> [Exercise brief]
Restate the records below word for word.

> [Given entries]
━━━━━━━━━━

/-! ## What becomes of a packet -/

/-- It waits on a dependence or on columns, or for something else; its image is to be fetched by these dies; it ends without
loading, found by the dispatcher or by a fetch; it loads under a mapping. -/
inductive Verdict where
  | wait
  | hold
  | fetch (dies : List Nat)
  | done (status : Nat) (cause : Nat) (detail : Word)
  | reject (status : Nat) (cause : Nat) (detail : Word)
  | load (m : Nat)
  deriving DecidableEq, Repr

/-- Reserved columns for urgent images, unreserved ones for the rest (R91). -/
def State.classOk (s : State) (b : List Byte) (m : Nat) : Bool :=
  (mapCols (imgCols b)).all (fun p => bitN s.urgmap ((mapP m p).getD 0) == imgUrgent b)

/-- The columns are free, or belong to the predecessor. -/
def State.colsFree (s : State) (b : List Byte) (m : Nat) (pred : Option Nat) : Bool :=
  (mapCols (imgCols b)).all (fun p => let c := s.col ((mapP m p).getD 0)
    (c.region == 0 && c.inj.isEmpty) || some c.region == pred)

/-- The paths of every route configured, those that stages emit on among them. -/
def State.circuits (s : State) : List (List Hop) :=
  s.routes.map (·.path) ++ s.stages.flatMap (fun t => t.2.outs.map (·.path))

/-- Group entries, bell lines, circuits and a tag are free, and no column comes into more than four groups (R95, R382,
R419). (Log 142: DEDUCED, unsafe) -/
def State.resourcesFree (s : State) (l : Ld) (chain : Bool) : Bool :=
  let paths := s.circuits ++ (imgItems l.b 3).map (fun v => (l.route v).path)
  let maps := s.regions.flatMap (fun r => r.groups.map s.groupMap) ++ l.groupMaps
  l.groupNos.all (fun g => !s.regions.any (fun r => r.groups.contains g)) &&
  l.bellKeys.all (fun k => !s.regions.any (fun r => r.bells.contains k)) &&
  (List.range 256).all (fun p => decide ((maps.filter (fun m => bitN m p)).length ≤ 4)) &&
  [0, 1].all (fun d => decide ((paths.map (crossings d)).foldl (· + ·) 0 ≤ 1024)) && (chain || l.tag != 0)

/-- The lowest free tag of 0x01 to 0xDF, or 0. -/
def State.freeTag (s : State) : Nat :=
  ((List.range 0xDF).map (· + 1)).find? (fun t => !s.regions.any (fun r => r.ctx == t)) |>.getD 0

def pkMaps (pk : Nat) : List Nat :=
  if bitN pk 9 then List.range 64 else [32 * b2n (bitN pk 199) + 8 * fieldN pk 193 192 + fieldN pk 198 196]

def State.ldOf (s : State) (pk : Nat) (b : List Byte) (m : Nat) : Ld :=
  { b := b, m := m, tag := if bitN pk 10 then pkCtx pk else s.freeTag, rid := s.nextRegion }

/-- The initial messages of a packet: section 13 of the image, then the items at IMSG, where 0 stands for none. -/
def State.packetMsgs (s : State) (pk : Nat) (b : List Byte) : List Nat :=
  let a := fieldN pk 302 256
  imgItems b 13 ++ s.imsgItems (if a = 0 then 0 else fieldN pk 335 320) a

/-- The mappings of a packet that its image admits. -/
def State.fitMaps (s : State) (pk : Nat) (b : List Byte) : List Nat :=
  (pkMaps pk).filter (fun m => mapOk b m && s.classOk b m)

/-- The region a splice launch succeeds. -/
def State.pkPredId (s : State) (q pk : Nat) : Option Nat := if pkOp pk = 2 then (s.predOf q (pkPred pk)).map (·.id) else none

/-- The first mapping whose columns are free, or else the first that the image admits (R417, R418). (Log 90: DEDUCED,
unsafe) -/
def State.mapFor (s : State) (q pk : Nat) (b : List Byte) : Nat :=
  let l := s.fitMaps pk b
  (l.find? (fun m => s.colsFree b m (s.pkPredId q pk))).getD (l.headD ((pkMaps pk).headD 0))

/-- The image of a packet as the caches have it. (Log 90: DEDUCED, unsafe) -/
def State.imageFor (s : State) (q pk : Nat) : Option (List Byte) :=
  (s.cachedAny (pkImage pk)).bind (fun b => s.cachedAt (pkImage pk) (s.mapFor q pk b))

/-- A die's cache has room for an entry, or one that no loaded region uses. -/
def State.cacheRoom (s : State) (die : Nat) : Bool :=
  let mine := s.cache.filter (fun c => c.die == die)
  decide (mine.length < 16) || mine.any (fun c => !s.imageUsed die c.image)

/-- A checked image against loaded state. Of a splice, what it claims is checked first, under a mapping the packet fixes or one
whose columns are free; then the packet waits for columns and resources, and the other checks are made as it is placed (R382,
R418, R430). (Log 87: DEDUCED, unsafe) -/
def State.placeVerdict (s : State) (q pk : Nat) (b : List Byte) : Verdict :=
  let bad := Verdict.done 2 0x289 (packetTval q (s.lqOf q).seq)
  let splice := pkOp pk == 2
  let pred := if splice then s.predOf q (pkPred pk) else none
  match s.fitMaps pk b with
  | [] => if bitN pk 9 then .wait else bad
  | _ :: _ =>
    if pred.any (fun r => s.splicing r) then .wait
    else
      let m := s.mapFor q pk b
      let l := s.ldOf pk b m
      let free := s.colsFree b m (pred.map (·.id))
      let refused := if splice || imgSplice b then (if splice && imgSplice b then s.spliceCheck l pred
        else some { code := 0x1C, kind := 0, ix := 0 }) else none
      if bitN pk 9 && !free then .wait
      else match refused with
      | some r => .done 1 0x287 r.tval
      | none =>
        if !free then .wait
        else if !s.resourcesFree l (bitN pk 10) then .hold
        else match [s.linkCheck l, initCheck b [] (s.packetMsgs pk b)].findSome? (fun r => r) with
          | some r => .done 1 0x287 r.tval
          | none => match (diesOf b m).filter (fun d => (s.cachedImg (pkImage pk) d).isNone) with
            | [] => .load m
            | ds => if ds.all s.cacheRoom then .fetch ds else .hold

━━━━━━━━━━

> [Problem solution]
/-! ## What becomes of a packet -/

/-- It waits on a dependence or on columns, or for something else; its image is to be fetched by these dies; it ends without
loading, found by the dispatcher or by a fetch; it loads under a mapping. -/
inductive Verdict where
  | wait
  | hold
  | fetch (dies : List Nat)
  | done (status : Nat) (cause : Nat) (detail : Word)
  | reject (status : Nat) (cause : Nat) (detail : Word)
  | load (m : Nat)
  deriving DecidableEq, Repr

/-- Reserved columns for urgent images, unreserved ones for the rest (R91). -/
def State.classOk (s : State) (b : List Byte) (m : Nat) : Bool :=
  (mapCols (imgCols b)).all (fun p => bitN s.urgmap ((mapP m p).getD 0) == imgUrgent b)

/-- The columns are free, or belong to the predecessor. -/
def State.colsFree (s : State) (b : List Byte) (m : Nat) (pred : Option Nat) : Bool :=
  (mapCols (imgCols b)).all (fun p => let c := s.col ((mapP m p).getD 0)
    (c.region == 0 && c.inj.isEmpty) || some c.region == pred)

/-- The paths of every route configured, those that stages emit on among them. -/
def State.circuits (s : State) : List (List Hop) :=
  s.routes.map (·.path) ++ s.stages.flatMap (fun t => t.2.outs.map (·.path))

/-- Group entries, bell lines, circuits and a tag are free, and no column comes into more than four groups (R95, R382,
R419). (Log 142: DEDUCED, unsafe) -/
def State.resourcesFree (s : State) (l : Ld) (chain : Bool) : Bool :=
  let paths := s.circuits ++ (imgItems l.b 3).map (fun v => (l.route v).path)
  let maps := s.regions.flatMap (fun r => r.groups.map s.groupMap) ++ l.groupMaps
  l.groupNos.all (fun g => !s.regions.any (fun r => r.groups.contains g)) &&
  l.bellKeys.all (fun k => !s.regions.any (fun r => r.bells.contains k)) &&
  (List.range 256).all (fun p => decide ((maps.filter (fun m => bitN m p)).length ≤ 4)) &&
  [0, 1].all (fun d => decide ((paths.map (crossings d)).foldl (· + ·) 0 ≤ 1024)) && (chain || l.tag != 0)

/-- The lowest free tag of 0x01 to 0xDF, or 0. -/
def State.freeTag (s : State) : Nat :=
  ((List.range 0xDF).map (· + 1)).find? (fun t => !s.regions.any (fun r => r.ctx == t)) |>.getD 0

def pkMaps (pk : Nat) : List Nat :=
  if bitN pk 9 then List.range 64 else [32 * b2n (bitN pk 199) + 8 * fieldN pk 193 192 + fieldN pk 198 196]

def State.ldOf (s : State) (pk : Nat) (b : List Byte) (m : Nat) : Ld :=
  { b := b, m := m, tag := if bitN pk 10 then pkCtx pk else s.freeTag, rid := s.nextRegion }

/-- The initial messages of a packet: section 13 of the image, then the items at IMSG, where 0 stands for none. -/
def State.packetMsgs (s : State) (pk : Nat) (b : List Byte) : List Nat :=
  let a := fieldN pk 302 256
  imgItems b 13 ++ s.imsgItems (if a = 0 then 0 else fieldN pk 335 320) a

/-- The mappings of a packet that its image admits. -/
def State.fitMaps (s : State) (pk : Nat) (b : List Byte) : List Nat :=
  (pkMaps pk).filter (fun m => mapOk b m && s.classOk b m)

/-- The region a splice launch succeeds. -/
def State.pkPredId (s : State) (q pk : Nat) : Option Nat := if pkOp pk = 2 then (s.predOf q (pkPred pk)).map (·.id) else none

/-- The first mapping whose columns are free, or else the first that the image admits (R417, R418). (Log 90: DEDUCED,
unsafe) -/
def State.mapFor (s : State) (q pk : Nat) (b : List Byte) : Nat :=
  let l := s.fitMaps pk b
  (l.find? (fun m => s.colsFree b m (s.pkPredId q pk))).getD (l.headD ((pkMaps pk).headD 0))

/-- The image of a packet as the caches have it. (Log 90: DEDUCED, unsafe) -/
def State.imageFor (s : State) (q pk : Nat) : Option (List Byte) :=
  (s.cachedAny (pkImage pk)).bind (fun b => s.cachedAt (pkImage pk) (s.mapFor q pk b))

/-- A die's cache has room for an entry, or one that no loaded region uses. -/
def State.cacheRoom (s : State) (die : Nat) : Bool :=
  let mine := s.cache.filter (fun c => c.die == die)
  decide (mine.length < 16) || mine.any (fun c => !s.imageUsed die c.image)

/-- A checked image against loaded state. Of a splice, what it claims is checked first, under a mapping the packet fixes or one
whose columns are free; then the packet waits for columns and resources, and the other checks are made as it is placed (R382,
R418, R430). (Log 87: DEDUCED, unsafe) -/
def State.placeVerdict (s : State) (q pk : Nat) (b : List Byte) : Verdict :=
  let bad := Verdict.done 2 0x289 (packetTval q (s.lqOf q).seq)
  let splice := pkOp pk == 2
  let pred := if splice then s.predOf q (pkPred pk) else none
  match s.fitMaps pk b with
  | [] => if bitN pk 9 then .wait else bad
  | _ :: _ =>
    if pred.any (fun r => s.splicing r) then .wait
    else
      let m := s.mapFor q pk b
      let l := s.ldOf pk b m
      let free := s.colsFree b m (pred.map (·.id))
      let refused := if splice || imgSplice b then (if splice && imgSplice b then s.spliceCheck l pred
        else some { code := 0x1C, kind := 0, ix := 0 }) else none
      if bitN pk 9 && !free then .wait
      else match refused with
      | some r => .done 1 0x287 r.tval
      | none =>
        if !free then .wait
        else if !s.resourcesFree l (bitN pk 10) then .hold
        else match [s.linkCheck l, initCheck b [] (s.packetMsgs pk b)].findSome? (fun r => r) with
          | some r => .done 1 0x287 r.tval
          | none => match (diesOf b m).filter (fun d => (s.cachedImg (pkImage pk) d).isNone) with
            | [] => .load m
            | ds => if ds.all s.cacheRoom then .fetch ds else .hold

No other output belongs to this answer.